The problem:
When the line containing "leave (R400). -/" is reached, begin reproducing lines exactly and continue through the last line of the records below.
Available data: Begin
-- ==== Sys2Proof/Machine/Bringup.lean ====
section
/-! DEFINITION. Bring-up, LANTERN and removal (R384 to R402): power start, the loader, bring-up complete, parts fetched from the
partner (R568), the lantern task's cycle, the SEATED contacts and the extraction lever. -/
namespace Sys2Proof.Machine

/-! ### Power and the contacts -/

/-- FEED_SWITCH_CLOSE, R385: SEATED is made and the feed's sense has read above 17.5 V. -/
def execFeedSwitchClose (feed : Fin 2) (s : State) : Host.Outcome State Fault Refusal :=
  .next (
    let present := if feed = 0 then s.feeds.present1 else s.feeds.present2
    if s.front.seated && present then
      s.modFeeds fun f => if feed = 0 then { f with switch1 := true } else { f with switch2 := true }
    else s)

/-- The module as it comes up from an unpowered state: what MRAM, flash and the contacts keep, TB-LOCAL at 0 (R407). -/
def State.powerUp (s : State) : State :=
  let s1 := (s.endSessions).fresh
  { s1 with
    mode := .seated, cause := .none
    clk := ⟨0, 0, 0⟩
    pair := { pairReset with epoch := s1.pair.epoch, joinAborts := 0 }
    time := { s1.time with ring := baseZero }
    privWds := s1.privWds.map fun w => { w with lastService := 0 }
    lantern := { s1.lantern with phase := .notLantern, enteredAt := 0 }
    front := { s1.front with powered := true, powerFail := false, refStopped := false, lampTest := true, cmServed := true }
    tap := (State.reset).tap }

/-- RESET_RELEASED, R388: the end of the power start phase; at least one feed's switch is closed. The lamp test begins, and the carrier
management bus is served (R612). -/
def execResetReleased (s : State) : Host.Outcome State Fault Refusal :=
  .next (if !s.front.powered && s.front.seated && (s.feeds.switch1 || s.feeds.switch2) then s.powerUp else s)

/-- LAMP_TEST_END, R388. -/
def execLampTestEnd (s : State) : Host.Outcome State Fault Refusal := .next (s.modFront fun f => { f with lampTest := false })

/-- SEATED_MADE, R386: contacts made; a module that still runs on its hold-up restarts into LANTERN (R402). -/
def execSeatedMade (s : State) : Host.Outcome State Fault Refusal :=
  .next (
    if s.front.seated then s
    else
      let s1 := s.modFront fun f => { f with seated := true }
      if s1.front.powered then s1.restart .seatedLost else { s1 with mode := .seated })

/-- SEATED_OPENING, R386: shorter than 10 µs; counted. -/
def execSeatedOpening (s : State) : Host.Outcome State Fault Refusal := .next (s.modFront fun f => { f with openings := f.openings + 1 })

/-- SEATED_LOST, R386 and R402: without the lever an owner makes the emergency handover, any other module stops transmitting and
driving; the switches open, and the module runs on its hold-up. Being pulled after it has left is a removal without more. -/
def execSeatedLost (s : State) : Host.Outcome State Fault Refusal :=
  .next (
    if !s.front.seated then s
    else
      let s1 : State :=
        { s with front := { s.front with seated := false }, feeds := { s.feeds with switch1 := false, switch2 := false }
                 lantern := { s.lantern with removedSince := true } }
      if !s1.up then { s1 with mode := .unseated }
      else
        let s2 := if s1.mode = .owner ∧ ¬ s1.solo then s1.emergency else s1.silencePorts.releaseLocal
        let s3 : State := { s2 with mode := .unseated, cause := .seatedLost, time := { s2.time with ppsOut := false } }
        s3.record 402 1 sevFault noSource noSource [])

/-- LOSS_OF_POWER, R348: the hold-up ends; only what MRAM and flash hold lasts until the next power start. Nothing is driven, a HANDOVER
pulse neither (R350). -/
def execLossOfPower (s : State) : Host.Outcome State Fault Refusal :=
  .next (
    { s.silencePorts.releaseLocal with
      pair := { s.pair with handoverPulse := false }
      mode := if s.front.seated then .seated else .unseated
      front := { s.front with powered := false, lampTest := false, cmServed := false, safeToRemove := false, leverRefused := false }
      feeds := { s.feeds with switch1 := false, switch2 := false } })

/-- SLOT_ID_CHANGE, R387: while seated a change is recorded and has no effect until the next restart. -/
def execSlotIdChange (id : Nat) (side : Side) (parity : Bool) (s : State) : Host.Outcome State Fault Refusal :=
  .next (
    if s.up then s.record 387 2 sevInfo noSource noSource [(4, id), (4, side.bit), (4, if parity then 1 else 0)] else s)

/-! ### The resident loader and bring-up -/

/-- The module asks its partner for the active manifest and parts (R568, R389). -/
def State.beginFetch (s : State) (part : Nat) : State :=
  let s1 : State :=
    { s with
      lantern := { s.lantern with phase := .fetching, hold := .none,
                                  manifestProgram := if part = 7 then none else s.lantern.manifestProgram }
      update := { s.update with state := 5, part := part, bytes := 0, fetchFrom := some s.clk.local_ } }
  if s1.solo then s1 else s1.send 3 .partRequest

/-- LOADER_DONE, R387 and R388: the slot identity as read, the TEST_HOLD contact, and the first part that fails its hash, 0 none. The
module enters LANTERN and runs the lantern program. -/
def execLoaderDone (id : Nat) (side : Side) (parity testHold : Bool) (badPart : Nat) (s : State) : Host.Outcome State Fault Refusal :=
  .next (
    let ready := s.mode == .seated || (s.mode == .lantern && s.lantern.phase == .bringup && !s.lantern.running && !s.lantern.bringupComplete)
    if !s.up || !ready then s
    else
      let s1 : State :=
        { s with
          mode := .lantern
          front := { s.front with slotId := id, side := side, parityOk := parity }
          lantern := { s.lantern with phase := .bringup, hold := .none, testHoldPin := testHold, enteredAt := s.clk.local_ } }
      let s2 := if parity then s1 else s1.record 387 1 sevFault noSource noSource [(4, id)]
      (if badPart = 0 then s2 else s2.beginFetch badPart).lanternStart)

/-- BRINGUP_COMPLETE, R397 and R399: the configuration store is read; TEST-HOLD where its contact is asserted and no partner is seen,
otherwise the checks of R397. -/
def execBringupComplete (s : State) : Host.Outcome State Fault Refusal :=
  .next (
    if !s.up || s.mode != .lantern || s.lantern.bringupComplete || s.lantern.phase != .bringup then s
    else
      let s1 := (s.modLantern fun l => { l with bringupComplete := true, completeAt := s.clk.local_, overruns := 0 }).startUnits
      if s1.lantern.testHoldPin && s1.front.parityOk then
        (if s1.pair.peerHealthy || s1.pair.peerClaim then
           s1.modLantern fun l => { l with phase := .held, hold := .testHoldRefused }
         else s1.enterTestHold)
      else s1.leaveLantern (if s1.partnerSeen then s1.pair.peerIdent else none))

/-- BRINGUP_PHASE_OVERRUN, R389: recorded; a restart, or at the third in a row HELD with BRINGUP-TIMEOUT. -/
def execBringupPhaseOverrun (s : State) : Host.Outcome State Fault Refusal :=
  .next (
    if !s.up || !(s.mode == .seated || (s.mode == .lantern && !s.lantern.bringupComplete)) then s
    else
      let n := s.lantern.overruns + 1
      let s1 := (s.modLantern fun l => { l with overruns := n }).record 389 1 sevWarning noSource noSource [(4, n)]
      if n < 3 then s1.restart s1.cause
      else { s1 with mode := .lantern, lantern := { s1.lantern with phase := .held, hold := .bringupTimeout, overruns := 0 } })

/-! ### Parts from the partner, R568 -/

/-- PART_FETCH_REQUEST, R568: the partner's active manifest and parts are sent; a write that it interrupted during a pair update shows
in how that update ends (R571). -/
def execPartFetchRequest (s : State) : Host.Outcome State Fault Refusal :=
  .next (
    if s.solo || !s.up || s.lantern.phase == .fetching then s
    else
      let s1 := s.send 5 (.parts s.ident.generation)
      if !(s1.pairUpdate && s1.mode == .owner) then s1
      else if s1.update.pairStep ≤ 2 then s1.endUpdate 7 2
      else if 4 ≤ s1.update.pairStep then s1.modUpdate fun u => { u with endCause := 6 }
      else s1)

/-- The module has no valid parts and nobody to give them: held with PART-INVALID (R389, R568). -/
def State.partInvalid (s : State) : State :=
  ((s.modLantern fun l => { l with phase := .held, hold := .partInvalid }).modUpdate fun u => { u with state := 7, fetchFrom := none }).record
    568 2 sevFault noSource noSource [(4, s.update.part)]

/-- PART_FETCH_DONE, R568: the parts that came are checked, written and active after a restart, or fail a check; `ok` says that the checks of
R563 passed but for the hardware type, which the fetched manifest names (R7). -/
def execPartFetchDone (ok : Bool) (manifest : FetchedManifest) (s : State) : Host.Outcome State Fault Refusal :=
  .next (
    if !s.up || s.mode != .lantern || s.lantern.phase != .fetching then s
    else if !ok || manifest.typeCode != Config.typeCode s.ident.variant then s.partInvalid
    else
      let s1 : State :=
        { s with
          ident := { s.ident with generation := manifest.generation }
          update := { s.update with state := 6, endCause := 6, part := 0, fetchFrom := none, recordSeq := s.update.recordSeq + 1,
                                    scopePair := false, bridge := false } }
      (s1.record 568 1 sevWarning noSource noSource [(4, manifest.generation)]).restart .none)

/-- PART_FETCH_TIMEOUT, R568: no partner has answered for 10 s. -/
def execPartFetchTimeout (s : State) : Host.Outcome State Fault Refusal :=
  .next (match s.update.fetchFrom with
    | some t =>
      if s.mode = .lantern ∧ s.lantern.phase = .fetching ∧ t + 10000000000 ≤ s.clk.local_ + 50000 then s.partInvalid else s
    | none => s)

/-! ### The lantern task -/

/-- The lantern program that an accepted load puts in place at the next cycle boundary (R391). -/
def State.takeLanternNext (s : State) : State :=
  match s.lantern.next with
  | some _ => s.lanternStart
  | none => s

/-- LANTERN_CYCLE, R390: every 100 ms of TB-LOCAL from the entry into LANTERN the lantern task starts on the inputs as sampled (R392). A
cycle that has not reached its transit runs on. -/
def execLanternCycle (s : State) : Host.Outcome State Fault Refusal :=
  .next (
    if !s.up || s.mode != .lantern then s
    else
      let s1 := s.takeLanternNext
      match s1.task lanternTask with
      | none => s1.tryOwn
      | some t =>
        let now := s1.clk.local_
        let m := s1.lantern.enteredAt + (now - s1.lantern.enteredAt) / 100000000 * 100000000
        let due := t.st == .armed || decide (t.startAt < m)
        if !s1.lantern.running || !due || (t.inCycle && !t.transited) || t.st == .faulted then s1.tryOwn
        else
          let n := if t.st = .armed then 0 else t.cycle + 1
          let vs := ((s1.versionOf t).inputs.map s1.localNow).eraseDups
          (s1.modTask lanternTask fun t => { t.begin m n now .notSpeculating with inputs := vs, snap := none }).tryOwn)

/-! ### The extraction lever -/

/-- What the lever does to activities of this module (R401): staging and a write are given up, and so are a proof test and a debug
session. -/
def State.leverStops (s : State) : State :=
  let s1 := s.endDebug
  let s2 := if s1.pair.proofTest then s1.endProof else s1
  if s2.update.state = 1 ∨ s2.update.state = 2 then s2.abortUpdate
  else if s2.update.state = 3 ∧ (¬ s2.pairUpdate ∨ s2.mode = .standby) then
    (s2.modUpdate fun u => { u with state := 7, endCause := 2, ownSlot := false }).releaseSlot 1
  else s2

/-- LEVER_OPEN, R365 and R400. -/
def execLeverOpen (s : State) : Host.Outcome State Fault Refusal :=
  .next (
    if s.front.leverOpen then s
    else
      let s1 := s.modFront fun f => { f with leverOpen := true }
      if !s1.up then s1
      else if s1.mode = .owner ∧ ¬ s1.solo then
        (if s1.peerStandbySync then
           (match s1.pair.handover with
            | some h => s1.modPair fun p => { p with handover := some { h with leave := true } }
            | none => s1.leverStops.proposeHandover .lever true none)
         else s1.leverRefuse)
      else if s1.mode = .owner ∨ s1.mode = .testHold then
        (if s1.reader.present.isSome then s1.leverStops.leave .lever true else s1.leverRefuse)
      else if s1.mode = .standby ∨ s1.mode = .joining ∨ s1.mode = .standbyFaulted then s1.leverStops.leave .lever false
      else if s1.mode = .lantern then
        { s1.releaseLocal with
          front := { s1.front with safeToRemove := true }
          lantern := { s1.lantern with driven := false, removedSince := true, phase := if s1.lantern.bringupComplete then .held else s1.lantern.phase,
                                       hold := if s1.lantern.bringupComplete then .leverOpen else s1.lantern.hold } }
      else s1)

/-- LEVER_CLOSE, R365, R400 and R404: a refusal ends, SAFE-TO-REMOVE goes dark, and a module that was not removed joins again. -/
def execLeverClose (s : State) : Host.Outcome State Fault Refusal :=
  .next (
    if !s.front.leverOpen then s
    else
      let s1 := s.modFront fun f => { f with leverOpen := false, leverRefused := false, safeToRemove := false }
      if s1.mode == .lantern && s1.lantern.hold == .leverOpen then
        (s1.modLantern fun l => { l with hold := .none, phase := .waitOwner }).leaveLantern (if s1.partnerSeen then s1.pair.peerIdent else none)
      else s1)

/-- A key presented while a refused lever is open makes a solo module leave (R400). -/
def State.keyAtLever (s : State) : State :=
  if s.front.leverOpen && s.front.leverRefused && ((s.mode == .owner && s.solo) || s.mode == .testHold) then
    s.leverStops.leave .lever true
  else s

end Sys2Proof.Machine
end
Available data: End
Solution below:
/-- A key presented while a refused lever is open makes a solo module leave (R400). -/
def State.keyAtLever (s : State) : State :=
  if s.front.leverOpen && s.front.leverRefused && ((s.mode == .owner && s.solo) || s.mode == .testHold) then
    s.leverStops.leave .lever true
  else s

end Sys2Proof.Machine
end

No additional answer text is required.